… or rather, not! Read this article on Zen Habits, and from the title onwards I was thinking “This is me all over!” Signed up to the gym, a class (online), and not gone; stacks of eBooks unread, guitar unplayed, art and craft supplies untouched…! Argh!! All those good intentions never materialise – as the article asks, what’s wrong with me?!
The answer, apparently, is an over-abundance of optimism: we think we can do more than we can (2-5 times more, and I suspect I’m at the 5!) and that the things we do will take less time than they actually do. We forget about all the little things in life that take up time – chores, eating, etc. And we end up doing ‘comfortable’ busy work as it’s easier to do than focusing on getting over the resistance of the Project.
Leo suggests blocking out exactly what ‘important’ tasks you’ll do in the (at most) 3-4 hours of time you really have in a day – and then cut it in half, as everything will be taking longer than you think! Sure, you can cut out TV etc, but that’s not going to free up as much time as you think – and you DO need some downtime unless you really fancy hitting burn out!
So I guess it’s a case of being less vague. Not “I’ll do a, b, c, d,… tomorrow evening” but a more realistic, “I’d do this between 8-8:30pm”. Hmm. Sensible, but a bit restrictive for me, maybe? Still… merit in that. And yes, it does stop the out of control to do lists if you have to put actual time slots against things – you soon discover that you’ll have about 20 seconds to do each task unless you stay up to 4am! Plus, you can start monitoring expected vs. actual duration, and get better at estimating how long certain things will take.
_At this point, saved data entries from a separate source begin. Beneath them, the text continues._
-- ==== Sys2Proof/Machine/Sync.lean ====
section
/-!
DEFINITION. Sync objects, watches and arm entries (R149-R156).
-/

namespace Sys2Proof.Machine

/-- Sync objects are zero after reset (SYN_VAL). -/
def obj0 : Nat → R64 := fun _ => 0

/-- The value of a sync object (R149). -/
def State.obj (s : State) (i : Nat) : R64 := sget obj0 s.syn.objs i

/-- Store a sync object's value. -/
def State.setObj (s : State) (i : Nat) (v : R64) : State := { s with syn := { s.syn with objs := sset obj0 s.syn.objs i v } }

/-- A WAKE (R544): it names the watch and carries a status. -/
def wakeCpl (s : State) (node : NodeId) (tag : BitVec 16) (st : Status) : Cpl :=
  { opc := 0x32, cls := 0, size := 0, status := st, ce := false, sat := false, way := way0, src := s.node,
    agent := node ++ (0 : BitVec 4), seq := tag, colour := 0, iso := 0, tampId := 0, tamped := false, dst := node, data := [] }

/-- Wake the watches of an object that a value meets, and forget them (R150, R153). -/
def State.wakeMet (s : State) (i : Nat) (v : R64) : List Watch → State
  | [] => s
  | w :: ws =>
    let s := s.wakeMet i v ws
    if w.obj.toNat = i ∧ w.thr.toNat ≤ v.toNat then
      State.sendCpl { s with home := { s.home with watches := dropWhere (fun u => decide (u = w)) s.home.watches } }
        (wakeCpl s w.node w.tag stOk)
    else s

/-- The queues whose attach poster rings through an object (R105, R109). -/
def State.doorbellQueues (s : State) (i : Nat) : List Nat :=
  (s.regs.filterMap (fun kv =>
    if 0x81000 ≤ kv.1 ∧ kv.1 < 0x89000 ∧ kv.1 % 32 = 8 then some ((kv.1 - 0x81000) / 32) else none)).filter
    (fun q => decide ((s.f (F.QMG_Q_CFG_POSTER q)).toNat ≤ 7) && decide ((s.f (F.QMG_Q_SCHED_DB_SYNC q)).toNat = i))

/-- The ring size of a queue as a power of two (R104). -/
def State.qLog2 (s : State) (q : Nat) : Nat := (s.f (F.QMG_Q_CFG_LOG2_SIZE q)).toNat

/-- TAIL follows a changed doorbell object (R109). -/
def State.ringAll (s : State) (v : R64) : List Nat → State
  | [] => s
  | q :: qs => (s.setF (F.QMG_Q_PTR_TAIL q) (BitVec.ofNat 16 (v.toNat % 2 ^ s.qLog2 q))).ringAll v qs

/-- TAIL of a queue with an attach poster is its object's value (R109), also once another object, size or poster takes effect. -/
def State.ringObj (s : State) (q : Nat) : State :=
  if (s.f (F.QMG_Q_CFG_POSTER q)).toNat ≤ 7 then s.ringAll (s.obj (s.f (F.QMG_Q_SCHED_DB_SYNC q)).toNat) [q] else s

/-- An object takes a new value: watches that it meets wake, doorbells ring (R109, R149, R153). -/
def State.objTakes (s : State) (i : Nat) (v : R64) : State :=
  let s := s.setObj i v
  (s.wakeMet i v s.home.watches).ringAll v (s.doorbellQueues i)

/-- Signal an object: add modulo 2^64 (R149). -/
def State.signal (s : State) (i : Nat) (v : R64) : State := s.objTakes i (s.obj i + v)

/-- The checks a home makes on an access of a job to an object, after its shape (R151, R152, R92 check 5). -/
def State.objCheck (s : State) (i : Nat) (job : JobId) : Status :=
  if !s.on (F.SYN_CTL_EN i) ∨ s.f (F.SYN_CTL_JOB i) ≠ job then stRights
  else if s.jobStopped job then stJobStopped
  else stOk

/-- The sync object at a DPA, where there is one (R151). -/
def objOf (d : Dpa) : Option (BitVec 14) :=
  if dpaClass d = 2 ∧ dpaOff d % 16 = 0 ∧ dpaOff d < 0x40000 then some (BitVec.ofNat 14 (dpaOff d / 16)) else none

/-- The watch index of a waiting descriptor (R544). -/
def Desc.watchTag (d : Desc) : BitVec 16 := BitVec.ofNat 16 d.order

/-- Forget a watch at this home (R154). -/
def State.unwatch (s : State) (node : NodeId) (tag : BitVec 16) : State :=
  { s with home := { s.home with watches := dropWhere (fun w => w.node == node && w.tag == tag) s.home.watches } }

/-- A wait whose home holds no watch for it reads the object itself from now on (R153). -/
def State.pollFrom (s : State) (tag : BitVec 16) : State :=
  { s with
    qmg := { s.qmg with
      qs := s.qmg.qs.map (fun e => (e.1, { e.2 with
        descs := e.2.descs.map (fun d => if d.watching ∧ d.watchTag = tag then { d with watching := false, polling := true } else d) })) } }

/-- A watch registration at the home (R153): dropped and counted where it is misrouted, refused with the failing status, met at once,
held, or left to polling. -/
def State.watchRegister (s : State) (dpa : Dpa) (job : JobId) (thr : R64) (node : NodeId) (tag : BitVec 16) : State :=
  if dpaNode dpa ≠ s.node then s.incF F.FLT_MISROUTE_CNT_COUNT 1
  else match objOf dpa with
    | none => s.sendCpl (wakeCpl s node tag stRights)
    | some obj =>
      let st := s.objCheck obj.toNat job
      if st ≠ stOk then s.sendCpl (wakeCpl s node tag st)
      else if thr.toNat ≤ (s.obj obj.toNat).toNat then s.sendCpl (wakeCpl s node tag stOk)
      else if s.home.watches.length < 4096 then
        { s with home := { s.home with watches := s.home.watches ++ [⟨obj, thr, node, tag, job⟩] } }
      else if node = s.node then s.pollFrom tag
      else s.emit (.watchFull node tag)

/-- The source agent of an arm entry's add (R681): local 8 for a host entry, the recorded agent for a descriptor's. -/
def State.armSrc (s : State) (e : Nat) : AgentId :=
  if e < 64 then s.agent 8 else sget (fun _ => 0) s.syn.armAgent e

/-- The tick of an arm entry. -/
def State.armTick (s : State) (e : Nat) : R64 := s.rd (Reg.SYN_ARM_TICK_HI e) ++ s.rd (Reg.SYN_ARM_TICK_LO e)

/-- ARM_FAILED (R156, R686). -/
def evArmFailed (dpa : Dpa) (e : Nat) (st : Status) : Ev := ev 8 st dpa.toNat e

/-- An armed entry falls due: the add is issued in the entry's job and the entry is free (R155). To an expelled home it is not
sent: it completes with TARGET_LOST (R479), which ARM_FAILED reports (R156). -/
def State.armFire (s : State) (e : Nat) : State :=
  if !s.on (F.SYN_ARM_CTL_ARMED e) ∨ !s.due (s.armTick e) then s
  else
    let node := s.f (F.SYN_ARM_CTL_NODE e)
    let r := syncAddReq node (s.f (F.SYN_ARM_CTL_OBJ e)).toNat (s.armSrc e) (s.f (F.SYN_ARM_ADD_JOB e))
      ((s.f (F.SYN_ARM_ADD_ADD e)).setWidth 64)
    (if s.expelled node then s.post (evArmFailed r.dpa e stTargetLost) else s.issueOwn r (.armed (BitVec.ofNat 8 e) r.dpa)).setF
      (F.SYN_ARM_CTL_ARMED e) 0

/-- A host write to SYN_ARM_CTL (R155): entries 0-63 only. -/
def State.armWrite (s : State) (e : Nat) (v : R32) : State :=
  if 64 ≤ e then s
  else (((s.setF (F.SYN_ARM_CTL_ARMED e) (fget (F.SYN_ARM_CTL_ARMED e) v)).setF (F.SYN_ARM_CTL_NODE e)
    (fget (F.SYN_ARM_CTL_NODE e) v)).setF (F.SYN_ARM_CTL_OBJ e) (fget (F.SYN_ARM_CTL_OBJ e) v))

/-- SYN_ADD (R149). -/
def execSynAdd (obj : BitVec 14) (v : R32) (s : State) : Host.Outcome State Fault Refusal :=
  whenWr s (fun s => s.signal obj.toNat (v.setWidth 64))

/-- SYNC_RESET (R149): the value becomes zero; watches remain. -/
def execSyncReset (obj : BitVec 14) (s : State) : Host.Outcome State Fault Refusal :=
  whenWr s (fun s => s.objTakes obj.toNat 0)

/-- WATCH_REGISTER (R153): a registration, or the withdrawal of one (R154), reaches the home. -/
def execWatchRegister (watch : WatchIn) (job : JobId) (thr : R64) (node : NodeId) (tag : BitVec 16) (s : State) :
    Host.Outcome State Fault Refusal :=
  match watch with
  | .register dpa => whenUp s (fun s => s.watchRegister dpa job thr node tag)
  | .withdraw => whenUp s (fun s => s.unwatch node tag)

/-- SYN_ARM (R155): the written word with ARMED 1. -/
def execSynArm (e : BitVec 8) (v : R32) (s : State) : Host.Outcome State Fault Refusal :=
  whenWr s (fun s => s.armWrite e.toNat (v ||| 0x80000000))

/-- SYN_DISARM (R155): ARMED 0 frees a host entry, its add not issued. -/
def execSynDisarm (e : BitVec 8) (s : State) : Host.Outcome State Fault Refusal :=
  whenWr s (fun s => if 64 ≤ e.toNat then s else s.setF (F.SYN_ARM_CTL_ARMED e.toNat) 0)

/-- ARM_TICK_EXPIRY (R155). -/
def execArmTickExpiry (e : BitVec 8) (s : State) : Host.Outcome State Fault Refusal := whenUp s (fun s => s.armFire e.toNat)

end Sys2Proof.Machine
end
The other tips include setting up a good environment – although that to me doesn’t mean the same as the suggested finding an accountability partner. I know in myself that the quickest way to make me not want to do something is to turn it into a ‘must’ – I need to know I can wiggle out, guilt-free (ish). But hey, at least I know that about myself!
And the final point is to acknowledge that you’re going to want to shy away from doing the stuff that you’ve otherwise flagged as important for yourself and make excuses like, “Oh, but I really really have to do the dishes and reorganise the DVDs.” Hmm! But that’s where the Unprocrastination Challenge came in, I guess – maybe it’s time I stopped using that for getting chores done (as important as sorting the insurance was!) and use it for the things I swerve despite really wanting to do them, be that building an exercise habit or something crafty.